Driving home from Kaitlyns house - almost sunset, around 9:00 p.m. - summer finally got here and dinner was fine. I was listening to my ipod, the folk genre mix... mostly a lot of Bruce and other folks that fill my soul. Driving down lower valley road at an incredibly slow pace just gulping in the beauty of this place. Bald eagle startled me out of my trance - swooped in front of my car, banked just in time up and to the right and then straight up. He leveled and followed along just coasting, soaring, and then banked left up and over me and settled into a wheat field. How their wings just stop gravity and they land so softly. It made me feel so heavy and clumsy, and completely earth bound. and so we are. earth bound.
I felt a little better when i happened upon the deer. she was earthbound too... i startled her out of her trance. she popped up out of the grazing strance, tension filled her legs, eyes darting, alert. She watched as i crept by her, slowing all the while to take in her beauty, her stature. She was majestic, small yet powerful, sinewy. I don't think she was afraid of me... but who knows.

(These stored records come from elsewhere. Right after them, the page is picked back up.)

/-- the key vaults, tamper, SPDM and IDE (R476 to R491). -/
structure KeysRt where
  /-- 16 R477, R510 ROOT_BANK in use; width 1 + 1. -/
  bank : Option Nat := none
  /-- 16 R478 banks programmed in OTP; width 2 × 1. -/
  programmed : List Nat := []
  /-- 16 R488 banks whose kill bits are programmed; width 2 × 1. -/
  killed : List Nat := []
  /-- 16 R488 bank whose kill bits are being programmed; width 1 + 1. -/
  killing : Option Nat := none
  /-- 16 R479 root-enable latch open; width 1. -/
  latch : Bool := false
  /-- 16 R477 the vault SRAMs hold the derived keys; width 1. -/
  vault : Bool := false
  /-- 16 R490 tamper lock (DEVICE_STATE[5]); width 1. -/
  lock : Bool := false
  /-- 16 R491 RETIRED; width 1. -/
  retired : Bool := false
  /-- 16 R501, R510 OTP security counter; width 7. -/
  secCounter : Nat := 0
  /-- 16 R477, R510 vendor image keys present; width 4. -/
  vendor : Nat := 15
  /-- 16 R510; width 4. -/
  revoked : Nat := 0
  /-- 16 R510 ORPHAN_USES[0]; width 32. -/
  orphanTandem : Nat := 0
  /-- 16 R510 ORPHAN_USES[1]; width 32. -/
  orphanIde : Nat := 0
  /-- 16 R510 ORPHAN_USES[2]; width 32. -/
  orphanImage : Nat := 0
  /-- 16 R484 an image decryption runs under a revoked key; width 1. -/
  imageOrphan : Bool := false
  /-- 16 R485; width 2 ×. -/
  sessions : List Spdm := []
  /-- 16 R485 next SPDM session number; width -. -/
  nextId : Nat := 1
  /-- 16 R485 SPDM version agreed, 0 none; width 8. -/
  version : Nat := 0
  /-- 16 R485 last DOE answer; width -. -/
  doe : DoeReply := .none
  /-- 16 R485; width 8 ×. -/
  ide : List (Nat × IdeKeys) := []
  /-- 16 R511 a SCUTTLE acts at the end of the admitting tick; width 1. -/
  scuttleDue : Bool := false
  /-- 16 R487 TAMPER_N inputs at an alarm level; width 2 × 1. -/
  tamperPin : List Nat := []
  /-- 17 R531 debug access unlocked; width 1. -/
  debug : Bool := false
  deriving DecidableEq, Repr

/-- what a slot's descriptor, commit page and header give (R494, R513). -/
structure SlotHdr where
  /-- 16 R513 SSTATE 0 invalid, 1 valid, 2 being written; width 8. -/
  st : Nat := 0
  /-- 16 R513; width 16. -/
  security : Nat := 0
  /-- 16 R513 FW_VERSION; width 32. -/
  version : Nat := 0
  /-- 16 R492 FW_PARTNER_MIN; width 32. -/
  partnerMin : Nat := 0
  /-- 16 R492 TANDEM_VERSION; width 8. -/
  tandem : Nat := 0
  /-- 16 R492, R513; width 16. -/
  schemaW : Nat := 0
  /-- 16 R492; width 16. -/
  schemaMin : Nat := 0
  /-- 16 R492; width 16. -/
  schemaMax : Nat := 0
  /-- 16 R494; width 32. -/
  bootSeq : Nat := 0
  /-- 16 R492 REVOKE; width 4. -/
  revoke : Nat := 0
  /-- 16 R492 KEY_INDEX; width 8. -/
  keyIndex : Nat := 0
  /-- 16 R492 ROM_MIN; width 32. -/
  romMin : Nat := 0
  /-- 16 R513 DIGEST; width 384. -/
  digest : List (Byte) := []
  /-- 16 R492 the image header; width 4,096. -/
  header : List (Byte) := []
  /-- 16 R498 staged and not yet handed over; width 1. -/
  staged : Bool := false
  deriving DecidableEq, Repr

/-- firmware, Slipway and Dry Dock (R492 to R514). -/
structure FwRt where
  /-- 16 R513 RUNNING; width 1. -/
  running : Nat := 0
  /-- 16 R93, R486 header of the running image; width see SlotHdr. -/
  image : SlotHdr := {}
  /-- 14 R421 a verified copy of the running image stands in HBM; width 1. -/
  hbmCopy : Bool := false
  /-- 16 R494; width 2 ×. -/
  slots : List (Nat × SlotHdr) := []
  /-- 16 R513 SESSION; width 8. -/
  source : FwSource := .none
  /-- 16 R513 PHASE; width 8. -/
  phase : FwPhase := .idle
  /-- 16 R512 HDM offset of the image being staged; width 34. -/
  stageAt : Nat := 0
  /-- 16 R512 LENGTH of the image being staged; width 32. -/
  stageLen : Nat := 0
  /-- 16 R497 digest of the image the partner sends; width 384. -/
  hash : Option (List (Byte)) := none
  /-- 16 R513 SESSION_BYTES; width 32. -/
  bytes : Nat := 0
  /-- 16 R512 slot of the session; width 1. -/
  target : Nat := 0
  /-- 16 R514 both slots are to be written; width 1. -/
  both : Bool := false
  /-- 16 R493 header of the image under check; width see SlotHdr. -/
  incoming : SlotHdr := {}
  /-- 16 R512 STAGE_IMAGE, HANDOVER or REVERT in progress; width -. -/
  job : Option Nat := none
  /-- 16 R499 step running, 0 none; width 3. -/
  handStep : Nat := 0
  /-- 16 R499 admitting tick T; width 64. -/
  handTick : Nat := 0
  /-- 16 R499 elapsed ticks of the pause; width -. -/
  handAge : Nat := 0
  /-- 16 R503 a revert runs; width 1. -/
  reverting : Bool := false
  /-- 12 R365 TWIN_HEALTH was high on entry to HANDOVER; width 1. -/
  healthHigh : Bool := false
  /-- 16 R497 DIGEST that the chip offers to its partner; width 384. -/
  offer : List (Byte) := []
  /-- 16 R501 TRIAL_S in ms, 0 outside a trial; width 16. -/
  trialMs : Nat := 0
  /-- 16 R512 TRIAL_S in ms of the handover that runs; width 32. -/
  trialNext : Nat := 0
  /-- 16 R501 elapsed ticks of the trial; width -. -/
  trialAge : Nat := 0
  /-- 16 R503 slot of the old image during a handover or a trial; width 1. -/
  oldSlot : Nat := 0
  /-- 16 R499, R503 header of the old image, kept in memory; width see SlotHdr. -/
  oldImage : SlotHdr := {}
  /-- 16 R489 the trial's commit is not made; width 1. -/
  noCommit : Bool := false
  /-- 16 R514 LENGTH of DD_BEGIN; width 32. -/
  ddLength : Nat := 0
  /-- 16 R514 SLOTS of DD_BEGIN; width 8. -/
  ddSlots : Nat := 0
  /-- 16 R514 received ranges, rising and disjoint; width -. -/
  ddHave : List (Nat × Nat) := []
  /-- 16 R505, R514 image bytes received, canonical; width 400 Mbit. -/
  ddBytes : List Host.Cell := []
  /-- 16 R505 STACK[0] trained to hold the image; width 1. -/
  ddTrained : Bool := false
  deriving DecidableEq, Repr

/-- the pins the chip samples or drives (chapter 17) and the management and test ports. -/
structure Pins where
  /-- 17 HELM_GRANT_N level; width 1. -/
  grantN : Bool := true
  /-- 17 PWR_FAIL_N level; width 1. -/
  pwrFailN : Bool := true
  /-- 17 PERST_N level; width 1. -/
  perstN : Bool := false
  /-- 17 R523 XSPI0_RESET_N and XSPI1_RESET_N, driven low until step 1; width 1. -/
  xspiResetN : Bool := false
  /-- 17 R522 slew setting of the XSPI clock and data outputs, every other output staying at 0; width 2. -/
  xspiSlew : Nat := 0
  /-- 17 R530 read offset; width 8. -/
  mgmtOffset : Nat := 0
  /-- 17 R530 bytes of the last management read; width -. -/
  mgmtData : List (Byte) := []
  /-- 17 R531 what the selected data register captures: IDCODE after a reset, 0 under BYPASS; width 32. -/
  tapReg : Nat := 0xB11527C3
  /-- 17 R531 test access port: 0 reset, else the instruction in force; width 4. -/
  tap : Nat := 0
  deriving DecidableEq, Repr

I made the turn on the cut across highway, heading for Bigfork. in front of me the mountains hanging on to the last bit of snow, trails of it melting down and filling up the Flathead. To my left, up North, i could see the not-so far off peaks of Glacier National Park and to my right the mountain ranges - the Swan and Bob Marshall - meandering down to the horizon, tiny hills finally, flattening out and smoothing into prairie.
I never thought that this valley would touch me the way that it has. My friend Art and I call it Oh My God Beautiful. Everywhere you look you just think that - oh my god, it's so beautiful.
There is no place else that i would rather be right now. I feel at home. it's been a long time since i've felt that. home. and if it has to include feeling earth bound i'll be more than happy to be bound to this part of the earth.
3 comments:
I think we're living parallel lives.
oh? how so?
I love that..."Oh My God Beautiful." What a great adjective!